Topic 1.1: State of Matter and Measurement (H)

States of Matter

Metric Units

Measurement

Derived Units & Dimensional Analysis

100

The image shows a particle model of a substance . Identify the state of matter shown and describe the motion of the particles.

The state of matter is Solid. The particles are held in fixed positions and are only capable of vibrational motion (vibrating in place).

100

What unit of measurement do scientist use to measure temperature?

Degrees Celsius

100

What is the primary purpose of using significant figures in a scientific measurement?

Significant figures are used to communicate the certainty or precision of the measuring instrument used to take the measurement.

100

The key concept for this topic is that a derived unit is created by doing math to two or more simple units. Name two examples of derived units

g/mL

m²

km/s

cm³

200

Why does a gas, but not a liquid, fill and take the exact shape of any container it is placed in? Refer to the intermolecular forces (IMFs) and particle spacing in your answer.

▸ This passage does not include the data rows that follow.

/-- Copy the bytes a strict commit wrote from the home frame to a replica (R374 step 3). -/
def updateReplica (s : State) (home : Place) (off n core frame : Nat) : State :=
  let bs := readBytes (frameAt s home).data off n
  modFrame s (.near core frame) (fun x => { overlay x off (.write bs) bs with locked := false })

/-- Perform at a frame that has accepted the access. A strict commit with replicas updates them in the same step unless it is held, and
waits for an earlier commit of the page (R374). -/
def performAt (s : State) (p : Place) (r : MemReq) : Perf :=
  if isStrictCommit s p r then
    if commitOn s p then .waits
    else
      match performFrame s p r with
      | .done s res => .done ((frameAt s p).repl.foldl (fun s q => updateReplica s p (r.va % 4096) r.size q.1 q.2) s) res
      | x => x
  else performFrame s p r

/-- An access at bytes that no frame and no block stands for. -/
def performRaw (r : MemReq) (m : Memory) (a : Nat) (put : Memory → State) (s : State) : Perf :=
  let (res, wr) := applyAcc r.acc (readBytes m a r.size)
  match wr with
  | none => .done s res
  | some bs => .done (put (writeBytes m a bs)) res

/-- Perform an access where it arrives (R114, R123, R364, R365, R410). A forwarded access of the host or a peer waits until the frame that
the pointer names holds the page (R365). One to a host page that a frame holds by now walks again (R412; log entry 17). A peer may refuse an access
(R416), and an error may meet it on its way (R428). -/
def perform (s : State) (r : MemReq) : Perf :=
  match r.place with
  | .home c h =>
    let here (s : State) : Perf :=
      match homeRead s c h r.pk (r.va % 4096) r.size with
      | none => .bad 0x0F s
      | some old =>
        let (res, wr) := applyAcc r.acc old
        match wr with
        | none => .done s res
        | some bs =>
          match homeWrite s c h r.pk (r.va % 4096) bs with
          | some s => .done s res
          | none => .bad 0x0F s
    match residenceOf s c h with
    | none => withEcc s (192 * c + h % 192) false r here
    | some q =>
      if !isFrame q then (if r.foreign then .waits else .bounced)
      else
        let f := frameAt s q
        if f.tbl && f.holds c h then performFrame s q r
        else if !r.foreign then .bounced
        else if f.holds c h && frameTakes f f.ten = some true then performAt s q r
        else .waits
  | .pool a => withEcc s (192 * poolCluster a + poolColumn a) false r (fun s => performRaw r s.dram a (fun m => { s with dram := m }) s)
  | .host a =>
    match residenceOf s (Config.clusters + r.part) (a / 4096) with
    | some q =>
      let f := frameAt s q
      if !r.foreign then .bounced
      else if isFrame q && f.holds (Config.clusters + r.part) (a / 4096) && frameTakes f f.ten = some true then performAt s q r
      else .waits
    | none => performRaw r s.hostMem a (fun m => { s with hostMem := m }) s
  | .peer port a =>
    if (nmGet port s.peerIn).any (fun p => a < p.1 || p.2 < a + r.size) then .bad 0x05 s
    else performRaw r (nmGetD s.peerMem port []) a (fun m => { s with peerMem := nmPut port m s.peerMem }) s
  | .ext _ => .bad 0x04 s
  | p =>
    match frameTakes (frameAt s p) r.ten with
    | none => .bounced
    | some false => .waits
    | some true => performAt s p r

/-- The place where an access was performed, for its count: a table frame or a frame that the Sideboard forwarded to (R365). -/
def performedAt (s : State) (r : MemReq) : Place :=
  match r.place with
  | .home c h =>
    match residenceOf s c h with
    | some q => if isFrame q then q else r.place
    | none => r.place
  | p => p

/-! ## Counts (R140 to R142, R152) -/

/-- The release of a group that closed a phase, while it is in progress. -/
def Group.closing (g : Group) (ph : Nat) : Option Release := g.releases.find? (fun r => r.phase = ph)
def Group.modRelease (g : Group) (id : Nat) (f : Release → Release) : Group :=
  { g with releases := g.releases.map (fun r => if r.id = id then f r else r) }
/-- Drop the releases that have completed, the oldest first: releases complete in program order (R141). -/
def dropDone : List Release → List Release
  | [] => []
  | r :: l => if r.waiting.isEmpty && r.peers.isEmpty && !r.zread then dropDone l else r :: l
def Group.settleReleases (g : Group) : Group := { g with releases := dropDone g.releases }

/-- Change the send count in the close message that a release has out to a counting point; one that comes to 0 is answered, and a point
that has none gets one (R142). -/
def moveClose (s : State) (src : Source) (t g : Nat) (pt : CountPoint) (rel : Nat) (back : Bool) : State :=
  let mine (m : Msg) : Option Nat := match m with
    | .close src' pt' n rel' => if src' = src ∧ pt' = pt ∧ rel' = rel then some n else none
    | _ => none
  match s.flight.findSome? (fun m => (mine m.2).map (fun n => (m.1, n))) with
  | some (id, n) =>
    if !back then putMsg s id (.close src pt (n + 1) rel)
    else if 1 < n then putMsg s id (.close src pt (n - 1) rel)
    else modGroup (dropMsg s id) t g (fun x =>
      (x.modRelease rel (fun r => { r with waiting := r.waiting.filter (· ≠ pt) })).settleReleases)
  | none =>
    if back then s
    else post (modGroup s t g (fun x => x.modRelease rel (fun r => { r with waiting := r.waiting.filter (· ≠ pt) ++ [pt] }))) (.close src pt 1 rel)

/-- Move a write's send count from one counting point to another (R142): in the group's own table while its phase is open, else in the
close messages of the release that closed it. The new point first, so that the release does not complete in between. -/
def moveSend (s : State) (src : Source) (old new : Option CountPoint) : State :=
  if old = new then s
  else
    let closed : Option (Nat × Nat × Nat) := match src with
      | .group t g ph => (groupOf s t g).bind (fun x => if x.phase = ph then none else (x.closing ph).map (fun r => (t, g, r.id)))
      | .cmd _ _ _ => none
    match closed with
    | some (t, g, rel) =>
      let s := match new with
        | some pt => moveClose s src t g pt rel false
        | none => s
      (match old with
      | some pt => moveClose s src t g pt rel true
      | none => s)
    | none =>
      let s := match new with
        | some pt => noteSent s src pt false
        | none => s
      (match old with
      | some pt => noteSent s src pt true
      | none => s)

Gas particles have negligible (or very weak) intermolecular forces and move independently, causing them to spread out and fill the entire volume. Liquid particles have stronger IMFs which keep them closely packed and prevent them from expanding to fill the container.

200

The International System of Units (metric) uses a specific base unit to measure mass. Name this unit and the common piece of lab equipment used to measure it.

The SI base unit for mass is the gram (g). The equipment is a balance (or scale).

200

A student uses a ruler marked only in whole centimeters. They measure an object's length and estimate the final digit. If they record the length as 15.6 cm, identify the two certain digits and the one estimated (uncertain) digit.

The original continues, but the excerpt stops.